Consider if there is a definition of "reasonable limit" for the number of addresses returned from a gethostbyname to limit our use of. 500 addresses is clearly on silly side of huge.

To add to this point: I have been looking into whether there is a limit of A records a DNS query could receive. The maximum number of IPs I was able to return was 4095 A records (TCP + message compression feature from RFC 1035).

This would be a big problem for timeout=None (default value), as it's up to the system to decide when to give up per IP address (60s/IP when testing on Ubuntu 22.04, thus process would hang for 68 hours).

Picking a default timeout value when unspecified would make sense only if this were deemed a serious issue. That could break existing code. A slow network DoS usually isn't that level of serious.

We could also consider adding sys.set_default_connect_timeout() to allow to change None default to what the application deems an acceptable default (slightly similar to CVE-2020-10735 which added sys.set_int_max_str_digits()).
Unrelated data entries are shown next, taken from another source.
-- ==== Sys2Proof/Tests/Slice0.lean ====
section
/-!
SUPPORT. Tests: ill-formed terms, the decoding of one word of every instruction, a state for the hypotheses of every statement, and a few steps. The
expected values are the spec's words and tables, and hand calculation from its rules.
-/
namespace Sys2Proof.Tests
set_option Elab.async false
open Sys2Proof Sys2Proof.Machine

/-! ## States -/

/-- A slot with a baton that runs, a trap vector, and these x registers. -/
def runner (xs : List (Nat × Nat)) : Slot :=
  { probeSlot with csr := SlotCsrs.first 0x10000200100 0, x := Vector.ofFn fun i => BitVec.ofNat 64 (kget 0 xs i.val) }
/-- C-die 0's and the B-die's NI under tracks 0 and 5: the track entries, a translation, and access entries of HBM and of cluster 0 that admit
everything. -/
def openNi : Ni :=
  { probeNi Ni.init with
    trk := kset 0 (BitVec.ofNat 128 (2 ^ 111 + 10 * 2 ^ 104 + 2 ^ 92)) (probeNi Ni.init).trk
    acc := [(0, 0x80000005FFFFFFFF#64), (1, 0x80000000FFFFFFFF#64), (8192, 0x80000005FFFFFFFF#64), (8193, 0x80000000FFFFFFFF#64)] }
/-- Every function of the package ready, and a baton with these x registers in slot 0 of core 0, in focus. -/
def unit (xs : List (Nat × Nat)) : State :=
  { State.reset with pkg := { Pkg.init with ready := BitVec.allOnes 64 }, slots := [(0, runner xs)], nis := [(0, openNi), (28, openNi)] }
/-- The same with the baton's slot changed. -/
def unitWith (xs : List (Nat × Nat)) (f : Slot → Slot) : State := { unit xs with slots := [(0, f (runner xs))] }
/-- A posted store that is not acknowledged. -/
def onePosted : Posted := { tag := 9, pkg := 0, die := 0, store := true, rmw := false }

/-! ## Ill-formed terms: one for each check of `Instr.wellFormed`, and more where a check has several limits -/

theorem test_illFormed1 :
    ∀ i ∈ ([
      .faddS 1 0 0 5, .faddS 1 0 0 6, .fsubS 1 0 0 5, .fsubS 1 0 0 6, .fmulS 1 0 0 5, .fmulS 1 0 0 6, .fdivS 1 0 0 5, .fdivS 1 0 0 6, .fsqrtS 1 0 5,
      .fsqrtS 1 0 6, .fcvtWS 1 0 5, .fcvtWS 1 0 6, .fcvtWuS 1 0 5, .fcvtWuS 1 0 6, .fcvtLS 1 0 5, .fcvtLS 1 0 6, .fcvtLuS 1 0 5, .fcvtLuS 1 0 6,
      .fcvtSW 1 0 5, .fcvtSW 1 0 6, .fcvtSWu 1 0 5, .fcvtSWu 1 0 6, .fcvtSL 1 0 5, .fcvtSL 1 0 6, .fcvtSLu 1 0 5, .fcvtSLu 1 0 6, .fmaddS 1 0 0 0 5,
      .fmaddS 1 0 0 0 6, .fmsubS 1 0 0 0 5, .fmsubS 1 0 0 0 6, .fnmsubS 1 0 0 0 5, .fnmsubS 1 0 0 0 6, .fnmaddS 1 0 0 0 5, .fnmaddS 1 0 0 0 6,
      .cAddi4spn 1 0, .cAddi 0 1] : List Instr), i.wellFormed = false := by decide +kernel
theorem test_illFormed2 :
    ∀ i ∈ ([
      .cAddiw 0 1, .cAddi16sp 0, .cLui 2 1, .cLui 1 0, .cLwsp 0 1, .cLdsp 0 1, .cJr 0, .cMv 1 0, .cJalr 0, .cAdd 1 0, .batSelf 1 4, .ldAq 1 0 0 7 0,
      .gangLead 1 0, .gangLead 1 4, .gangJoin 1 0, .gangJoin 1 4, .loopRot 0 0, .stamRd 1 4, .vaddFloat 0 0 0 3, .vsubFloat 0 0 0 3,
      .vmulFloat 0 0 0 3, .vminFloat 0 0 0 3, .vmaxFloat 0 0 0 3, .vabsFloat 0 0 3, .vnegFloat 0 0 3, .vdiv 0 0 0 3, .vsqrt 0 0 3 0, .vrsq 0 0 3 0,
      .vaddInt 0 0 0 2, .vsubInt 0 0 0 2, .vmulInt 0 0 0 2, .vminInt 0 0 0 2, .vmaxInt 0 0 0 2, .vabsInt 0 0 2, .vabsInt 0 0 4, .vabsInt 0 0 7] : List Instr), i.wellFormed = false := by decide +kernel
theorem test_illFormed3 :
    ∀ i ∈ ([
      .vnegInt 0 0 2, .vnegInt 0 0 4, .vnegInt 0 0 7, .vand 0 0 0 2, .vor 0 0 0 2, .vxor 0 0 0 2, .vshl 0 0 0 2, .vshr 0 0 0 2, .vsra 0 0 0 2,
      .vsra 0 0 0 4, .vsra 0 0 0 7, .vcmp 0 0 0 0 6, .vldq 0 0 0 3, .mmDrain 0 0 0 0 false 6, .mmLoad 0 0 0 0 6, .cpGet 1 4 0, .cpGet 1 10 0,
      .cpPut 1 4 0, .cpPut 1 10 0, .cpXfer 1 4 0, .cpXfer 1 10 0, .cpFeed 1 4 0, .cpFeed 1 10 0, .cpMcast 1 4, .cpMcast 1 10, .cpFill 1 4 0,
      .cpFill 1 10 0, .cpGath 1 4 0, .cpGath 1 10 0, .cpScat 1 4 0, .cpScat 1 10 0, .cpAtom 1 4 0, .cpAtom 1 10 0, .cpStat 1 4 0, .cpStat 1 10 0,
      .cpCancel 1 4] : List Instr), i.wellFormed = false := by decide +kernel
theorem test_illFormed4 :
    ∀ i ∈ ([
      .cpCancel 1 10, .vstatUpd 0 0 3, .vstatUpdw 0 0 0 3, .statDrain 1 0 0 6, .statDrain 0 0 0 0, .statDrain 3 0 0 5, .vstatNorm 0 0 3 1,
      .vstatNorm 0 0 0 0] : List Instr), i.wellFormed = false := by decide +kernel
/-! ## Decoding: words printed in the spec, and words laid out by the formats of R191 to R193 -/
This would give a safe-guard for applications that may forget to set non-null timeout while accepting arbitrary domains.

serhiy-storchaka commented 8 months ago

More crazy idea:

We still need to split addresses on batches of limited size, because the number of open file descriptors is limited and because we do not want to make the Python application the source of a DDOS attack, but this will improve responsibility in more common cases: allow you to get a result faster in case the first candidate is not available, and to succeed on a slow network with less timeout.

gpshead commented 8 months ago

A "try to create a few connections at once" concept reminds me of the https://en.wikipedia.org/wiki/Happy_Eyeballs algorithm. Which was basically put in place for user facing latency sensitive areas to pick the connection that works without waiting for a timeout. Specifically to pick IPv6 vs IPv4 so that v6 can be preferred when it appears to be working without consequences.

I'm generally wary of doing that kind of this automatically in a low level socket API by default. It is common for services to list multiple addresses in DNS, but that doesn't mean they want the load of multiple short lived connection attempts from everybody who's trying to use them.

I'm not aware of people doing this for addresses of the same type (I'm sure someone does). It is generally assumed that all addresses of one protocol are all routeable, if any are, and they all go to high availability frontends so trying multiple at once would be optimizing to avoid most services least likely situation of the first one a client chose not responding.